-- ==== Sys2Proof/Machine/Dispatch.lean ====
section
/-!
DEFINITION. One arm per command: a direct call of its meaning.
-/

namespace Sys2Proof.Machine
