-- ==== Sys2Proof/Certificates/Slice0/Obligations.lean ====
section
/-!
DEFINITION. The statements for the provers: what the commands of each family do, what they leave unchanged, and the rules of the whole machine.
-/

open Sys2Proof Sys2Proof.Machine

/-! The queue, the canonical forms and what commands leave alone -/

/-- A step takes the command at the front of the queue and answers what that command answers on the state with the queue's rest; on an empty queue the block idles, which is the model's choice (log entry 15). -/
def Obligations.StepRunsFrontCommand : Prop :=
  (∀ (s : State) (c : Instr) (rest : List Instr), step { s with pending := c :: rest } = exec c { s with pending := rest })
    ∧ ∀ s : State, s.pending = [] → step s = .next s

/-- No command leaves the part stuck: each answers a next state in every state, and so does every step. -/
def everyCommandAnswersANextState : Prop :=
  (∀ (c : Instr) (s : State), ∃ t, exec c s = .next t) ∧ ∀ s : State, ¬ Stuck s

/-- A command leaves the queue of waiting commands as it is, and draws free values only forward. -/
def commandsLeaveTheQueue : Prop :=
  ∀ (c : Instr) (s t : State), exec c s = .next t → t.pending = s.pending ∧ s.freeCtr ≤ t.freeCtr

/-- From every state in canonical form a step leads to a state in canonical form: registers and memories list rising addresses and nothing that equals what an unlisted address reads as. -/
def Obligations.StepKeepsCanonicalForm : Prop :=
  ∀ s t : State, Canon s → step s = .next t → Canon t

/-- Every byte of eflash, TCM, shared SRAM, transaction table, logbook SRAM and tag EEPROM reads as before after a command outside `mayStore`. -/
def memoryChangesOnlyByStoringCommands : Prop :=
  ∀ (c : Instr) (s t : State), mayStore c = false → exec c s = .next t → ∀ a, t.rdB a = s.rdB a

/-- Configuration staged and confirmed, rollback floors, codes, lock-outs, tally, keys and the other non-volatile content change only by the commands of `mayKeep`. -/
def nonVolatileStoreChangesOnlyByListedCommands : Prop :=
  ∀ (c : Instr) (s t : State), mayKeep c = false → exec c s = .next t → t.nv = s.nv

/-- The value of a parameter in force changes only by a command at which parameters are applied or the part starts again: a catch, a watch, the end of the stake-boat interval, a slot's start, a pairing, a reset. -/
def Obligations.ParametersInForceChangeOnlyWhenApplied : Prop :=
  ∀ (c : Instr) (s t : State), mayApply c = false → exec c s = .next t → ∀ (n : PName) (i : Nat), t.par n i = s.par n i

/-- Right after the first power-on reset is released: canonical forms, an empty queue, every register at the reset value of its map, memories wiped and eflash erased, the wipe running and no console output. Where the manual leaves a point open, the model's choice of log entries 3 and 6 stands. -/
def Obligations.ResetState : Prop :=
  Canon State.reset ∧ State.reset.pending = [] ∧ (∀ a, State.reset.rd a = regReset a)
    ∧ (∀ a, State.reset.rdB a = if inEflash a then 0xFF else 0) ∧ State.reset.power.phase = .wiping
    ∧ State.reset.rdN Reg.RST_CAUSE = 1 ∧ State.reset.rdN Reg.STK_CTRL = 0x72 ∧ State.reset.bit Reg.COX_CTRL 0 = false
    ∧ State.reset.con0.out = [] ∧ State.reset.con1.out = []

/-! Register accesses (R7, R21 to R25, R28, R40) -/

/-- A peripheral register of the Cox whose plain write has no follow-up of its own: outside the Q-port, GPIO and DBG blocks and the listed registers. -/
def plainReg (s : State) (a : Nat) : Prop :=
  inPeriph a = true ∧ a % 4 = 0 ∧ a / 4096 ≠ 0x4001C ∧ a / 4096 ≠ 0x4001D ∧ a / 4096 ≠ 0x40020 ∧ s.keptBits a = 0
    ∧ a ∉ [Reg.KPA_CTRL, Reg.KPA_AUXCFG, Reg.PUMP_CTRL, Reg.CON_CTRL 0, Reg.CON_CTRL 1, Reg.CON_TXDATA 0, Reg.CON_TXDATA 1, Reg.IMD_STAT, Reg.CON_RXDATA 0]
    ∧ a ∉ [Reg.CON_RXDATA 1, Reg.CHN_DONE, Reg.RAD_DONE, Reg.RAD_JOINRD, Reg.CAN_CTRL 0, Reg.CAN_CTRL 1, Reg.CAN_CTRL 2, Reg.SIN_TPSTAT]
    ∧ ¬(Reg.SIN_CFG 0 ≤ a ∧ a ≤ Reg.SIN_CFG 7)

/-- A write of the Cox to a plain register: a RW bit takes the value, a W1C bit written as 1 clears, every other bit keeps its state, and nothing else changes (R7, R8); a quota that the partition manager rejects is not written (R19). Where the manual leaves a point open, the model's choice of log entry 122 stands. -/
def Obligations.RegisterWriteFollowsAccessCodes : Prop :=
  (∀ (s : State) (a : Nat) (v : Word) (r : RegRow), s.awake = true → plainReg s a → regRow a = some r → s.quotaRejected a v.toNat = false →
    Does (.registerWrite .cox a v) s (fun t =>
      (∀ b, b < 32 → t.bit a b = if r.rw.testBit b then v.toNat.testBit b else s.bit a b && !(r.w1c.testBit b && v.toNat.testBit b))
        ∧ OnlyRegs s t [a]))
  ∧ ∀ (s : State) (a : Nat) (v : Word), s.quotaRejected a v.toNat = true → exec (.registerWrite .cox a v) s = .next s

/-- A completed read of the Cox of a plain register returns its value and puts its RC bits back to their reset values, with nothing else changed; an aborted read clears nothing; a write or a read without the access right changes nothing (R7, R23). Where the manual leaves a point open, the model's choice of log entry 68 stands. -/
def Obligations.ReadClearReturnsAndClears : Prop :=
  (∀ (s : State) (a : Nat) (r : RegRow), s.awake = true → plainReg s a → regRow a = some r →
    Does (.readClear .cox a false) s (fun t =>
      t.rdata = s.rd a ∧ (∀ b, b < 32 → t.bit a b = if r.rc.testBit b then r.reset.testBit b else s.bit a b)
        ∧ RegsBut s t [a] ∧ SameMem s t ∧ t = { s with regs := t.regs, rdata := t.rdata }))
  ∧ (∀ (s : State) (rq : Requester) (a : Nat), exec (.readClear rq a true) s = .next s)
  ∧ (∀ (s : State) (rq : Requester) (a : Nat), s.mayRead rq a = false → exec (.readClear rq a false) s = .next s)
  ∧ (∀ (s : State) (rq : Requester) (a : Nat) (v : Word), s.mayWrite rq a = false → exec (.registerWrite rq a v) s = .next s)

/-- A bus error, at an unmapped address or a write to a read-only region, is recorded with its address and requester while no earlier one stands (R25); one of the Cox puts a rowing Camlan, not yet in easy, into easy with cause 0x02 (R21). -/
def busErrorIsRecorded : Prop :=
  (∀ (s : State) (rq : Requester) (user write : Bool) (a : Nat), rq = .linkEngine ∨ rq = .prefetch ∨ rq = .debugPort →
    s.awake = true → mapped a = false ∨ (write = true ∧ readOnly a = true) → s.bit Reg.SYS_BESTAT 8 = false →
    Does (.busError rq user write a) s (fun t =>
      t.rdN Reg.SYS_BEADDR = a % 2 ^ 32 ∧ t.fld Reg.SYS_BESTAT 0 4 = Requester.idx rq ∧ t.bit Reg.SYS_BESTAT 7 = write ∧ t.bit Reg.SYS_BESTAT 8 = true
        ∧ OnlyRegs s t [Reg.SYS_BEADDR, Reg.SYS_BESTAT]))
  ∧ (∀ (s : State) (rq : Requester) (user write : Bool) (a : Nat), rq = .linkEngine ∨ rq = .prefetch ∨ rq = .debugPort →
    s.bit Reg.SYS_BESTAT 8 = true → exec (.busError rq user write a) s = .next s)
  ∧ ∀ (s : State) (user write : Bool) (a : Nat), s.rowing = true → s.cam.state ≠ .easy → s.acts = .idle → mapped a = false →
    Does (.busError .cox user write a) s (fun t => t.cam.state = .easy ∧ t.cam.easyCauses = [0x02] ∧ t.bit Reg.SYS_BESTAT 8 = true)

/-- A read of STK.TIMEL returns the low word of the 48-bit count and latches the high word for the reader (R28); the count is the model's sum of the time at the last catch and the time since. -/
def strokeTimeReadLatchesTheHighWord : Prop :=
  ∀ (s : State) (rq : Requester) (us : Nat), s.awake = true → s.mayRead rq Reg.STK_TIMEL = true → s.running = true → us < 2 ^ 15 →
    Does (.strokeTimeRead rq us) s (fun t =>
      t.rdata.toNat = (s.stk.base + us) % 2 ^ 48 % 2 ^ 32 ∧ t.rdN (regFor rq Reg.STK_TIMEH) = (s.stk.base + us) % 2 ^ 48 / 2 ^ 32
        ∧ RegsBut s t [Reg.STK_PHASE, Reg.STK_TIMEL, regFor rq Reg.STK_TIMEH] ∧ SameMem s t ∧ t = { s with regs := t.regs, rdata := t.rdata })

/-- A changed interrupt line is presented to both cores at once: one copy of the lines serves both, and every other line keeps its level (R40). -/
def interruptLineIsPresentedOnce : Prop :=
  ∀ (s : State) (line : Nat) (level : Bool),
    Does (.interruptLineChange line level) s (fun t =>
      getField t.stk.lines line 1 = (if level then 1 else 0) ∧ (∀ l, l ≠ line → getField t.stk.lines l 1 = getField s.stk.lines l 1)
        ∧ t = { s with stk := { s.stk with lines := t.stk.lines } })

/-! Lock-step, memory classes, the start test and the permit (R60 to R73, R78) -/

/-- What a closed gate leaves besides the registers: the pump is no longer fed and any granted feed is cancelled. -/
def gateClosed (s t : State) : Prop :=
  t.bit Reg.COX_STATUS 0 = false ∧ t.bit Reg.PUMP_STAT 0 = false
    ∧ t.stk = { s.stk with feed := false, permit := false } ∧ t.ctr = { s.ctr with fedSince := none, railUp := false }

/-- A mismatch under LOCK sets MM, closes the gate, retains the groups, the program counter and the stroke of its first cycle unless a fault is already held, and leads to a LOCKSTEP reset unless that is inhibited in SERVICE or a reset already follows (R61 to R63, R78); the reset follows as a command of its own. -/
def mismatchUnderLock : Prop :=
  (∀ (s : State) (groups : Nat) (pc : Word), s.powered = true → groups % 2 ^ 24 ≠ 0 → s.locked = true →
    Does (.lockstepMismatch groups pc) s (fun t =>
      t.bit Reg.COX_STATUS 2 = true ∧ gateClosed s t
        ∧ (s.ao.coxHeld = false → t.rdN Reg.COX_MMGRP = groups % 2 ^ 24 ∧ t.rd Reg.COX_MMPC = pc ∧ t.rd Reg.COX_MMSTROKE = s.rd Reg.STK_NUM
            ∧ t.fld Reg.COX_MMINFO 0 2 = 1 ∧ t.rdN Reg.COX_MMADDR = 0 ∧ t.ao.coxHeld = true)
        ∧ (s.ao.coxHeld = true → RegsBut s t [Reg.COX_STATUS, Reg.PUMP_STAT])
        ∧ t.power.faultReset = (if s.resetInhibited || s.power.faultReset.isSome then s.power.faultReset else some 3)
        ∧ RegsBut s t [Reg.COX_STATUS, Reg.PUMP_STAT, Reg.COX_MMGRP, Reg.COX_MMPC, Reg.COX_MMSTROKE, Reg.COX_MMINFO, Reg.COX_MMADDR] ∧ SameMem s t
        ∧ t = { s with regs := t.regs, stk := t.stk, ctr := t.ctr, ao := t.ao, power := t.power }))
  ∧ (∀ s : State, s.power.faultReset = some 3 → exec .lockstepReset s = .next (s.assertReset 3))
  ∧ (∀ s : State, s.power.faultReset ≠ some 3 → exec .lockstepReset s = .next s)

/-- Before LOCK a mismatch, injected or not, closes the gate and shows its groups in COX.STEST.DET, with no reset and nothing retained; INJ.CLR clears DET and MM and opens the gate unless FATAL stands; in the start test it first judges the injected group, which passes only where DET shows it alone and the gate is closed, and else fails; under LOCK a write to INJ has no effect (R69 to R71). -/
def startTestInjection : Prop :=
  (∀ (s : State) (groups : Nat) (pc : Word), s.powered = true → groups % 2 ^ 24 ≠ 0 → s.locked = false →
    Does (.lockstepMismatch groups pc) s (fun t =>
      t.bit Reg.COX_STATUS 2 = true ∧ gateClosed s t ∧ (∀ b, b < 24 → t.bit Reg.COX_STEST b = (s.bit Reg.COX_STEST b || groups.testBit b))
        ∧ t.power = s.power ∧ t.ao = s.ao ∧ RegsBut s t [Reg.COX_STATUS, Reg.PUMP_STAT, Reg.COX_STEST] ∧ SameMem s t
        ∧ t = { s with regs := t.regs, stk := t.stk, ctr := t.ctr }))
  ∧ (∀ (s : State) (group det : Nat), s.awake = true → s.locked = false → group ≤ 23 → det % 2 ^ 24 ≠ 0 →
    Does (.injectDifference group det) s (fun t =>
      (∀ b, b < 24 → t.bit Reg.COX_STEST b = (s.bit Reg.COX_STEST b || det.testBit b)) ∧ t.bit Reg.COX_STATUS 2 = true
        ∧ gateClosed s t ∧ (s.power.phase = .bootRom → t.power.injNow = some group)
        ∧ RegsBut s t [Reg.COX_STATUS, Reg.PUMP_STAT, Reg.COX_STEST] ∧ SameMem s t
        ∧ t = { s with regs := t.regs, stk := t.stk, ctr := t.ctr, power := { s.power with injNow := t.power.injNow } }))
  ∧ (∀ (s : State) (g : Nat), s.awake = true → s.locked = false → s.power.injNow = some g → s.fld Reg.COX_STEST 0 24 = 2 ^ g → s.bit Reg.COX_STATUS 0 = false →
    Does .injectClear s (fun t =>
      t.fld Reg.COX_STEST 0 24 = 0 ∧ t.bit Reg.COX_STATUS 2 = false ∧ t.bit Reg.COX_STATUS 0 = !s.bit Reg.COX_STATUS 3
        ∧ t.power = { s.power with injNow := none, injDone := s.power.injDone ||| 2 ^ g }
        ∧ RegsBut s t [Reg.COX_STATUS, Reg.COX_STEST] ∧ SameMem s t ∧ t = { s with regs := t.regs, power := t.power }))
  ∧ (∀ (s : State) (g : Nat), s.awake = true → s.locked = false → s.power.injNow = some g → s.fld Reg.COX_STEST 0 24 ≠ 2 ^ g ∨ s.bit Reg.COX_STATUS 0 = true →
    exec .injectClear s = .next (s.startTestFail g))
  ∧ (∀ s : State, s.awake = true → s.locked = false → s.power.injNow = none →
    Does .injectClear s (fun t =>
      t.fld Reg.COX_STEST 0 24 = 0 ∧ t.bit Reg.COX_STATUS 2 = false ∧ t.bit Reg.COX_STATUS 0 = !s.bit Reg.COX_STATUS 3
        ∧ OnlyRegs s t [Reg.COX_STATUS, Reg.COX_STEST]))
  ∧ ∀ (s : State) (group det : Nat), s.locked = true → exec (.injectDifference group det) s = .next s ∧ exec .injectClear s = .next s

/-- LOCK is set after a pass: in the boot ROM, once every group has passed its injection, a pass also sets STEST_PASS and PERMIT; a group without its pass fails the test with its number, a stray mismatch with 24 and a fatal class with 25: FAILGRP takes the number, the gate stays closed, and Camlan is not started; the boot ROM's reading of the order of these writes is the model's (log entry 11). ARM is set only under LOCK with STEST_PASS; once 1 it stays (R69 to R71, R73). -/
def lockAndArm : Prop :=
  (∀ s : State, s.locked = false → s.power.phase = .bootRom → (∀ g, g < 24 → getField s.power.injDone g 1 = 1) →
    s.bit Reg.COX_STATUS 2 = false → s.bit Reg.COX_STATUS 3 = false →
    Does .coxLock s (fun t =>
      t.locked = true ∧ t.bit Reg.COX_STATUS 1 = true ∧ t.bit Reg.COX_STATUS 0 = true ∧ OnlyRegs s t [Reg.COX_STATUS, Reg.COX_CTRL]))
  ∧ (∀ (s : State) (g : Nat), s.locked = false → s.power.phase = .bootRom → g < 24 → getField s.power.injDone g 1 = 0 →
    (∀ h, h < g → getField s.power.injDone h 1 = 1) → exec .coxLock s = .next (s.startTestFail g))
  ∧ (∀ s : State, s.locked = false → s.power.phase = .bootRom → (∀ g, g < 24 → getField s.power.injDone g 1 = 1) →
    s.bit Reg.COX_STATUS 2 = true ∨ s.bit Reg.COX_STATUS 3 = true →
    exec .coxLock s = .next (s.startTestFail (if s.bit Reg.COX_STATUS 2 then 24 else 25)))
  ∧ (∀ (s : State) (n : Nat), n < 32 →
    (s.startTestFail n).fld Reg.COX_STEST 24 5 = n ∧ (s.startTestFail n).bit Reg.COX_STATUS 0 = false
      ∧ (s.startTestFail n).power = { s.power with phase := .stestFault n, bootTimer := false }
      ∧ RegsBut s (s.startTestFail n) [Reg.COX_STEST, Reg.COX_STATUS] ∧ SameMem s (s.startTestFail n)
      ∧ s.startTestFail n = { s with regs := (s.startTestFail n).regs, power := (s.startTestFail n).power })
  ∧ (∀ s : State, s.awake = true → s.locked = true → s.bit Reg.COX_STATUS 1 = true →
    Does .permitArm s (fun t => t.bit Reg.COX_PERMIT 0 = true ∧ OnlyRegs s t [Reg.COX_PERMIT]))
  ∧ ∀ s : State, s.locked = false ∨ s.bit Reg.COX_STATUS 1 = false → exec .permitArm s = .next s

→ **AIM OF THE EXERCISE**: The expected output is each line of the records above that includes the word "rest".

→ **YOUR RESPONSE**:
/-- A step takes the command at the front of the queue and answers what that command answers on the state with the queue's rest; on an empty queue the block idles, which is the model's choice (log entry 15). -/
  (∀ (s : State) (c : Instr) (rest : List Instr), step { s with pending := c :: rest } = exec c { s with pending := rest })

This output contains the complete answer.